▶ [Your objective]
The records follow. Filter them to the lines that hold "BitVec".

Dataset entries
────────────────────────────────────────

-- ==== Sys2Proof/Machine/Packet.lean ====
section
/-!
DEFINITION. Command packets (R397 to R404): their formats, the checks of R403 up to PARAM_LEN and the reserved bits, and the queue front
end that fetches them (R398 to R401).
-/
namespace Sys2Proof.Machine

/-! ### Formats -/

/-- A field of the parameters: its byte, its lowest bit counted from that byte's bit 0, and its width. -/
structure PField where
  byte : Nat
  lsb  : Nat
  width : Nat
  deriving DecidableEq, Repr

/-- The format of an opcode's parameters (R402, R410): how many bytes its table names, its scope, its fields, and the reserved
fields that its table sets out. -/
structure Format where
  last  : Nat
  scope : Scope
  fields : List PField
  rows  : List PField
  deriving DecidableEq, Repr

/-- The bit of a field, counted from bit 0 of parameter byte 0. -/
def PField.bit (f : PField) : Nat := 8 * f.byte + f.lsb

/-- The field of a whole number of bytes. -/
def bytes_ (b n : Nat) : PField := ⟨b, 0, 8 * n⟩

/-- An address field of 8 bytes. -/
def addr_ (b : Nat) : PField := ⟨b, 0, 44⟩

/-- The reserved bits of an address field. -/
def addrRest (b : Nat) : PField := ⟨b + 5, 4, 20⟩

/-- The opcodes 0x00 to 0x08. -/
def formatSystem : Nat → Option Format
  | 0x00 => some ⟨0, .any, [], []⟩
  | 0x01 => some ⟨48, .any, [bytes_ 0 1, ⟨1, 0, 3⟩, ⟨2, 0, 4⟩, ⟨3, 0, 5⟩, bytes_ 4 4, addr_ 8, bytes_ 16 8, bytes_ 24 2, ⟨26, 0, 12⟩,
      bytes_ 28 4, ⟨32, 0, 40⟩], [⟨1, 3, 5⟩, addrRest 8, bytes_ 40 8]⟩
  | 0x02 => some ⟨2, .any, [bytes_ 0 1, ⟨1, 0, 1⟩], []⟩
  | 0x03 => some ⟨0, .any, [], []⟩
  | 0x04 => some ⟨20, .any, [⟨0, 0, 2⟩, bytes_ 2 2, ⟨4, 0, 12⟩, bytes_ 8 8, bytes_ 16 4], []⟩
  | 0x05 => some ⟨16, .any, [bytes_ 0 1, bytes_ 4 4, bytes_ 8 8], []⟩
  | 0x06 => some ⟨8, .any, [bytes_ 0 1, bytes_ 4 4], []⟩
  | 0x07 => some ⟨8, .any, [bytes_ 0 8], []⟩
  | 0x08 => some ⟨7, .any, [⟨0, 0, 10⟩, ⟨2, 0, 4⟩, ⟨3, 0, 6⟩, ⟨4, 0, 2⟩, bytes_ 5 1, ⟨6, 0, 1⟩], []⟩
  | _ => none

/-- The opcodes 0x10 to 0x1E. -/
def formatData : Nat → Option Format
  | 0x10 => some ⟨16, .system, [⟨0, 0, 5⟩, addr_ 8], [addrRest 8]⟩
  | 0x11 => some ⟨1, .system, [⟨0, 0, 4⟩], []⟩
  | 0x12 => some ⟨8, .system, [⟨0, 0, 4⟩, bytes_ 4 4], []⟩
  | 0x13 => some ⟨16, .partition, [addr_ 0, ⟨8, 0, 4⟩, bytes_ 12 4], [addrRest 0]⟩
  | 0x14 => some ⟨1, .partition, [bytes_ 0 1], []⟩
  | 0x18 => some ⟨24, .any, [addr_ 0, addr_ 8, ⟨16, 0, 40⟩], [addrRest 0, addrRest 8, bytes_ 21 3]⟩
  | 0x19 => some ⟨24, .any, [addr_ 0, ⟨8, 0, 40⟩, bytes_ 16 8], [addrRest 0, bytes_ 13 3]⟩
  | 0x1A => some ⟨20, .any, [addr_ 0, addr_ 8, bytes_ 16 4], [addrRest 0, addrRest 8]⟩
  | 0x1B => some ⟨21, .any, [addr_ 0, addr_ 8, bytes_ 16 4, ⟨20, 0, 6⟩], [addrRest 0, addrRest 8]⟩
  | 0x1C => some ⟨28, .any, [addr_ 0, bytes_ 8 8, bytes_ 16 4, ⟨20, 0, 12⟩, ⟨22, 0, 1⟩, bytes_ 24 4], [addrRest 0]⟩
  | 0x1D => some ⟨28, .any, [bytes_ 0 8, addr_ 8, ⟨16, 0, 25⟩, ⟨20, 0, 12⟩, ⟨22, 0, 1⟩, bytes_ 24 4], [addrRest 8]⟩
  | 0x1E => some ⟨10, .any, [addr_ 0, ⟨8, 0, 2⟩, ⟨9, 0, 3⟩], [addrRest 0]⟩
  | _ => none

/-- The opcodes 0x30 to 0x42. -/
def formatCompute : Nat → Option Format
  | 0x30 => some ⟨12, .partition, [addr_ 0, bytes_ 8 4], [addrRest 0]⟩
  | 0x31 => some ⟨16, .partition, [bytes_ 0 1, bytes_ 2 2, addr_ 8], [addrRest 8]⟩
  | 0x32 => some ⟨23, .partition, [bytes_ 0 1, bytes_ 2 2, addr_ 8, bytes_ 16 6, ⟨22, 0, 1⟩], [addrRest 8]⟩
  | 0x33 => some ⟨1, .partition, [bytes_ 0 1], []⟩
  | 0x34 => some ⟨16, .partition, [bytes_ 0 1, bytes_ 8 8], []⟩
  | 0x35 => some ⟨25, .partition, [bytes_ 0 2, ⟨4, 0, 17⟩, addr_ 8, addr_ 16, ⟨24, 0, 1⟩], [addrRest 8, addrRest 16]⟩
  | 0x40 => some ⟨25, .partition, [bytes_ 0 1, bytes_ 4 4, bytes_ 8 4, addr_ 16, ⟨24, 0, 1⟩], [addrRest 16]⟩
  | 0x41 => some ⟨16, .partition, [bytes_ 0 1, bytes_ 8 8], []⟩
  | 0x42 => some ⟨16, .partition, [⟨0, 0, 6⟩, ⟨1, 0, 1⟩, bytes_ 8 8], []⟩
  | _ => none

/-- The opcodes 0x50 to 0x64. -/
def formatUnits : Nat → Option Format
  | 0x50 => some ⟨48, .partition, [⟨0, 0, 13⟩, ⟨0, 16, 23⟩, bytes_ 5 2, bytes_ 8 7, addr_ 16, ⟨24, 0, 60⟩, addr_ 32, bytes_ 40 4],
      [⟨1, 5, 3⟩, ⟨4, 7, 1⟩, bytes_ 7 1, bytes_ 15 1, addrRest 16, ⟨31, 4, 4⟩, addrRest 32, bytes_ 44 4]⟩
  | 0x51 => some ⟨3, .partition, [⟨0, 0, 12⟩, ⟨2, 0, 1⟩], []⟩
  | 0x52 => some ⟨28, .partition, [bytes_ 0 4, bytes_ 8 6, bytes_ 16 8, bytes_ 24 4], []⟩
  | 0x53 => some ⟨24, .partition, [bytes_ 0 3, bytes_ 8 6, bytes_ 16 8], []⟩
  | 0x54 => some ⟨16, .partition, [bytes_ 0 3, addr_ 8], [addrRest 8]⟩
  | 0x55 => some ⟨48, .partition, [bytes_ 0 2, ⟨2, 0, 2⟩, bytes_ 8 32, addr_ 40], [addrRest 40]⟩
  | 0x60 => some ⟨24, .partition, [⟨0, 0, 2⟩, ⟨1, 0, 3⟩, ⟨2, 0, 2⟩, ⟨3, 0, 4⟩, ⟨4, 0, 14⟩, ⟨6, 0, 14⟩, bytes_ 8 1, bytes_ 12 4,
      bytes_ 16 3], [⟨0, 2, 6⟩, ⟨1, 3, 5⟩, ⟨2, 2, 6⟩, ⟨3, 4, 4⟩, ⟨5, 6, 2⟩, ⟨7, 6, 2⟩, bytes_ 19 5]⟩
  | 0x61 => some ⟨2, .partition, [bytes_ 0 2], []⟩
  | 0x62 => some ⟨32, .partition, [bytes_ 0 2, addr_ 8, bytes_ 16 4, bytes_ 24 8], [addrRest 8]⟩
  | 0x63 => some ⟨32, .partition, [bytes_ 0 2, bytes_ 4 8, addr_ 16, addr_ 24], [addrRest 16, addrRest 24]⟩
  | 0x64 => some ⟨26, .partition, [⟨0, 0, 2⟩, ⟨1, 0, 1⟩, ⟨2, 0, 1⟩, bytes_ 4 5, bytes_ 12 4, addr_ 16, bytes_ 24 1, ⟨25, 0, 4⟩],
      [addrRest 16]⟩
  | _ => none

────────────────────────────────────────

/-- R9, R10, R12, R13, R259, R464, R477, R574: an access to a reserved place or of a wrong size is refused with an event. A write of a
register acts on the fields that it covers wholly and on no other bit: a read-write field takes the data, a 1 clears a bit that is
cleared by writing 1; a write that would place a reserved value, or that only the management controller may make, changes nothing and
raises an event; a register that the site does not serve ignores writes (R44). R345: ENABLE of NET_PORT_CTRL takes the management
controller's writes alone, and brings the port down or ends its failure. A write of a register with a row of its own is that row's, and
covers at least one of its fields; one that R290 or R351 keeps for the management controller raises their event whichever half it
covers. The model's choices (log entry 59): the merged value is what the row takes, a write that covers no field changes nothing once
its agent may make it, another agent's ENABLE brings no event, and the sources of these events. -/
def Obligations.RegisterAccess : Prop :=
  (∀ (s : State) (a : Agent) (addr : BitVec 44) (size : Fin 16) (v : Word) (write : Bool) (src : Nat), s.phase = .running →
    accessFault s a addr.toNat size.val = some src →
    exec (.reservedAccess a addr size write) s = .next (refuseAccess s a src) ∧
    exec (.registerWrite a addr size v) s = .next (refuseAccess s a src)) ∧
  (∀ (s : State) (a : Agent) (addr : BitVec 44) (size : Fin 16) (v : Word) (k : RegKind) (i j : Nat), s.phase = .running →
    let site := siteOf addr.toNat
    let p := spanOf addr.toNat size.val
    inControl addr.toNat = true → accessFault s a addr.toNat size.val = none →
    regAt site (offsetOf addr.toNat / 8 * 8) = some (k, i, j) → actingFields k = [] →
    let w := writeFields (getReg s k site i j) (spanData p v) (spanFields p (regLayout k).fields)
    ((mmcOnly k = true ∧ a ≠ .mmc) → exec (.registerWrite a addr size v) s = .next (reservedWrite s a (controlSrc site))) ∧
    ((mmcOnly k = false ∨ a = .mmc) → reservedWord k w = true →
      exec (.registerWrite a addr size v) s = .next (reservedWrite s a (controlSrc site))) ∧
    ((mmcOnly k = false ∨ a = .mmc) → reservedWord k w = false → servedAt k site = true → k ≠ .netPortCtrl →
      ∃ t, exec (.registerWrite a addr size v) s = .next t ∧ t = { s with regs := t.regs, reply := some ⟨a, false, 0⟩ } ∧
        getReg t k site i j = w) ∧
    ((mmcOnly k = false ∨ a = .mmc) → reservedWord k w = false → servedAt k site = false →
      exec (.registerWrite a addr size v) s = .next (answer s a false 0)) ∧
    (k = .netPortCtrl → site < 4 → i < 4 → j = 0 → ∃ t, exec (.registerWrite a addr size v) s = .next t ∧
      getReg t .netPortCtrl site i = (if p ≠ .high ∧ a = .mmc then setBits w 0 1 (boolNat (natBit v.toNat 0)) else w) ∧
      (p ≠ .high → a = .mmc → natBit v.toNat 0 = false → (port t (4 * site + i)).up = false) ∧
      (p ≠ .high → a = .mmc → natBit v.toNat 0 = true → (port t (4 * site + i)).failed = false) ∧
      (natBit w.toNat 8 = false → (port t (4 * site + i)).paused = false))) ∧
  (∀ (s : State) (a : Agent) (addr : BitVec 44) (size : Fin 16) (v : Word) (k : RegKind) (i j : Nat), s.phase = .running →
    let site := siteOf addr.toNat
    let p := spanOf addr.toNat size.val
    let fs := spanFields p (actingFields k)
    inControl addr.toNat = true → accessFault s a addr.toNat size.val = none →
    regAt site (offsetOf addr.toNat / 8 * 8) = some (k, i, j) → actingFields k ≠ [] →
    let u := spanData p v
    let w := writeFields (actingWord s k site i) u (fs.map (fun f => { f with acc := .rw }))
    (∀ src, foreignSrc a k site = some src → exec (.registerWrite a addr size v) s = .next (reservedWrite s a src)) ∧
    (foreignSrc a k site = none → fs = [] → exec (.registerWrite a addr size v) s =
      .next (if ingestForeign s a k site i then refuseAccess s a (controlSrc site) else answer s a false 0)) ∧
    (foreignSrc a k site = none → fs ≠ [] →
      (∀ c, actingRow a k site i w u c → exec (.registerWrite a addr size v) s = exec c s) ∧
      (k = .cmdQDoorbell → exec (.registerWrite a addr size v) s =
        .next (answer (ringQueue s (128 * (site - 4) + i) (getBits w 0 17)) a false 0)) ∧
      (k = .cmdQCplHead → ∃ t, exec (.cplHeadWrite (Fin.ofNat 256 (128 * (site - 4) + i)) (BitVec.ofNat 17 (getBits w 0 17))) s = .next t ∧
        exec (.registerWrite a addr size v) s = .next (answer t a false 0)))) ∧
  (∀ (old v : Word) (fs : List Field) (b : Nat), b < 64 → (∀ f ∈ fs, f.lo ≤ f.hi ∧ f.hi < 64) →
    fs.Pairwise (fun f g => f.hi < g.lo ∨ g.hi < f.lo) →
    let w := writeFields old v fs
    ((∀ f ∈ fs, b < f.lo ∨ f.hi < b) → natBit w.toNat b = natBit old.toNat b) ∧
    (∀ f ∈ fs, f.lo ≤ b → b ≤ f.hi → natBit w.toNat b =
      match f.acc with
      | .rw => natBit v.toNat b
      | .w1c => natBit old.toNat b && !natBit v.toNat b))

────────────────────────────────────────

▶ [Response area]
  (∀ (s : State) (a : Agent) (addr : BitVec 44) (size : Fin 16) (v : Word) (write : Bool) (src : Nat), s.phase = .running →
  (∀ (s : State) (a : Agent) (addr : BitVec 44) (size : Fin 16) (v : Word) (k : RegKind) (i j : Nat), s.phase = .running →
  (∀ (s : State) (a : Agent) (addr : BitVec 44) (size : Fin 16) (v : Word) (k : RegKind) (i j : Nat), s.phase = .running →
      (k = .cmdQCplHead → ∃ t, exec (.cplHeadWrite (Fin.ofNat 256 (128 * (site - 4) + i)) (BitVec.ofNat 17 (getBits w 0 17))) s = .next t ∧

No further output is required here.